The author blog of C. J. Ivory

Tinkerer with words. Dresser-Upper. Adorer of Steampunk and VictoriaNoir fiction. Occasional Lawgineer.
Showing posts with label This Is How I Think. Disturbed Yet?. Show all posts
Showing posts with label This Is How I Think. Disturbed Yet?. Show all posts

April 14, 2011

April's Absolute Write Blog Chain Challenge

I love this month's challenge! It has two parts: First, describe one of your characters in 50 words or less. Second, have that character interview you! 
(Well done to the clever Orion from nonexistent books, who came up with this cute twist on the old interview.)


1. Character Description (in fifty words or less)

The Honourable Isabel Crawford is a penurious governess turned nineteenth-century sleuth. Charming when she wants to be, brutal when she must be, Isabel embodies the new woman of the Victorian Age: acerbic wit, sensible brolly, and a whole lot of moxie. Oh – and a two-shot derringer, tucked into her stocking.

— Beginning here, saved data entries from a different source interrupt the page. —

-- ==== Sys2Proof/Machine/ExecReferee.lean ====
section
/-! DEFINITION. Meanings of the rows of the referee, field tests, partners and checkpoints (13, 14). -/

namespace Sys2Proof.Machine

/-- FAULT_RAISE (R445). FS_946 is raised by each uncorrectable SRAM word, which is counted (R359, log 137). -/
def execFaultRaise (n : BitVec 10) (s : State) : Host.Outcome State Fault Refusal :=
  act (fun d => raise (if n = 946 then bump d Reg.MEM_SRAM_UE_CNT else d) n.toNat) s

/-- REF_WINDOW_END (R445). -/
def execRefWindowEnd (n : BitVec 10) (s : State) : Host.Outcome State Fault Refusal :=
  act (fun d => windowEnd d n.toNat) s

/-- REF_ACK (R445, R448): a write of REF_ACK. -/
def execRefAck (who : Req) (v : Word) (s : State) : Host.Outcome State Fault Refusal :=
  actReg (fun d => busWrite d who Reg.REF_ACK v.toNat 15) s

/-- REF_CLEAR (R448): a write of REF_CLEAR. -/
def execRefClear (who : Req) (v : Word) (s : State) : Host.Outcome State Fault Refusal :=
  actReg (fun d => busWrite d who Reg.REF_CLEAR v.toNat 15) s

/-- REF_RAISE (R450): a write of REF_RAISE. -/
def execRefRaise (who : Req) (v : Word) (s : State) : Host.Outcome State Fault Refusal :=
  actReg (fun d => busWrite d who Reg.REF_RAISE v.toNat 15) s

/-- REF_QUIET_EXPIRE (R448). -/
def execRefQuietExpire (n : BitVec 10) (s : State) : Host.Outcome State Fault Refusal :=
  act (fun d => refQuiet d n.toNat) s

/-- REF_RECORD_COPY (R449, R536). -/
def execRefRecordCopy  (s : State) : Host.Outcome State Fault Refusal :=
  act (recordCopy) s

/-- FIELD_TEST (R438, R505). -/
def execFieldTest (h : CmdHdr) (p : List Byte) (s : State) : Host.Outcome State Fault Refusal :=
  act (runCmd ⟨0x0701, decide (field p 0 1 ≠ 6), false⟩ h p (fun d r => fieldTest d h r p)) s

/-- FIELD_TEST_START (R439). -/
def execFieldTestStart  (s : State) : Host.Outcome State Fault Refusal :=
  act (ftStart) s

/-- FIELD_TEST_END (R440). -/
def execFieldTestEnd (kind : FtKind) (pass : Bool) (s : State) : Host.Outcome State Fault Refusal :=
  act (fun d => ftEnd d kind pass) s

/-- FIELD_TEST_REQUEUE (R439). -/
def execFieldTestRequeue  (s : State) : Host.Outcome State Fault Refusal :=
  act (ftOwed) s

/-- UNIT_DRAIN_TIMEOUT (R441). -/
def execUnitDrainTimeout (kind : FtKind) (unit : BitVec 9) (s : State) : Host.Outcome State Fault Refusal :=
  act (fun d => unitDrainTimeout d kind unit.toNat) s

/-- MIRROR_FRAME_RECEIVE (R464). -/
def execMirrorFrameReceive  (s : State) : Host.Outcome State Fault Refusal :=
  act (mirrorReceive) s

/-- MIRROR_BEAT (R464). -/
def execMirrorBeat  (s : State) : Host.Outcome State Fault Refusal :=
  act (mirrorBeat) s

/-- MIRROR_RESEND_TIMEOUT (R464). -/
def execMirrorResendTimeout  (s : State) : Host.Outcome State Fault Refusal :=
  act (mirrorResend) s

/-- PARTNER_LOST (R464). -/
def execPartnerLost  (s : State) : Host.Outcome State Fault Refusal :=
  act (partnerLost) s

/-- CKP_MIRROR_DISABLE (R482): a write of CKP_CTRL. -/
def execCkpMirrorDisable (who : Req) (v : Word) (s : State) : Host.Outcome State Fault Refusal :=
  actReg (fun d => busWrite d who Reg.CKP_CTRL v.toNat 15) s

/-- LINE_REBUILD_DONE (R469). -/
def execLineRebuildDone (a : HLine) (data : Option (List Byte)) (s : State) : Host.Outcome State Fault Refusal :=
  act (fun d => lineRebuild d (lineId a) data) s

/-- PARTNER_BIND (R461). -/
def execPartnerBind (h : CmdHdr) (p : List Byte) (s : State) : Host.Outcome State Fault Refusal :=
  act (runCmd ⟨0x0710, true, false⟩ h p (fun d _ => partnerBind d p)) s

/-- PARTNER_UNBIND (R461). -/
def execPartnerUnbind (h : CmdHdr) (p : List Byte) (s : State) : Host.Outcome State Fault Refusal :=
  act (runCmd ⟨0x0711, true, false⟩ h p (fun d _ => partnerUnbind d p)) s

/-- PARTNER_TAKEOVER (R467). -/
def execPartnerTakeover (h : CmdHdr) (p : List Byte) (s : State) : Host.Outcome State Fault Refusal :=
  act (runCmd ⟨0x0712, true, false⟩ h p (fun d _ => partnerTakeover d p)) s

/-- CHECKPOINT_WRITE (R470). -/
def execCheckpointWrite (h : CmdHdr) (p : List Byte) (s : State) : Host.Outcome State Fault Refusal :=
  act (runCmd ⟨0x0720, true, false⟩ h p (fun d r => unlessDraining d (checkpointWrite d r p))) s

/-- CHECKPOINT_SHARD_COPY (R470). -/
def execCheckpointShardCopy (shard : BitVec 10) (s : State) : Host.Outcome State Fault Refusal :=
  act (fun d => shardCopy d shard.toNat) s

/-- CHECKPOINT_CONFIRM (R472). -/
def execCheckpointConfirm (h : CmdHdr) (p : List Byte) (s : State) : Host.Outcome State Fault Refusal :=
  act (runCmd ⟨0x0721, true, false⟩ h p (fun d _ => checkpointConfirm d p)) s

/-- CHECKPOINT_READ (R472). -/
def execCheckpointRead (h : CmdHdr) (p : List Byte) (s : State) : Host.Outcome State Fault Refusal :=
  act (runCmd ⟨0x0722, true, false⟩ h p (fun d r => checkpointRead d r p)) s


end Sys2Proof.Machine
end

That's what I'm talkin' about

 
2. Isabel interviews me, her Author.

I suppose you think you’re rather clever.

Uhm. Is that actually a question?

The scandalous death of both my parents, poverty, a menial job – that ridiculous Detective Inspector Dennehy. Really, the way you throw me into these situations at will – what are you thinking?

Well, people seem to enjoy reading it...

Is that a good enough reason to put me in constant danger? I’ll remind you that my family is English nobility, no matter that the gutter press may have it otherwise.

Oh, pish. You’ve survived so far. In fact, considering you’re “English nobility,” you’ve done better than I thought you would.

Hmph. Did you expect I would just curl up and whimper? We Crawfords are made of sterner stuff than that.

That’s the spirit!

Oh, don’t think you can flatter me now. I suppose you think you’ve a way with words, but let me tell you, I’d never read one of your novels. Your characters are ridiculous.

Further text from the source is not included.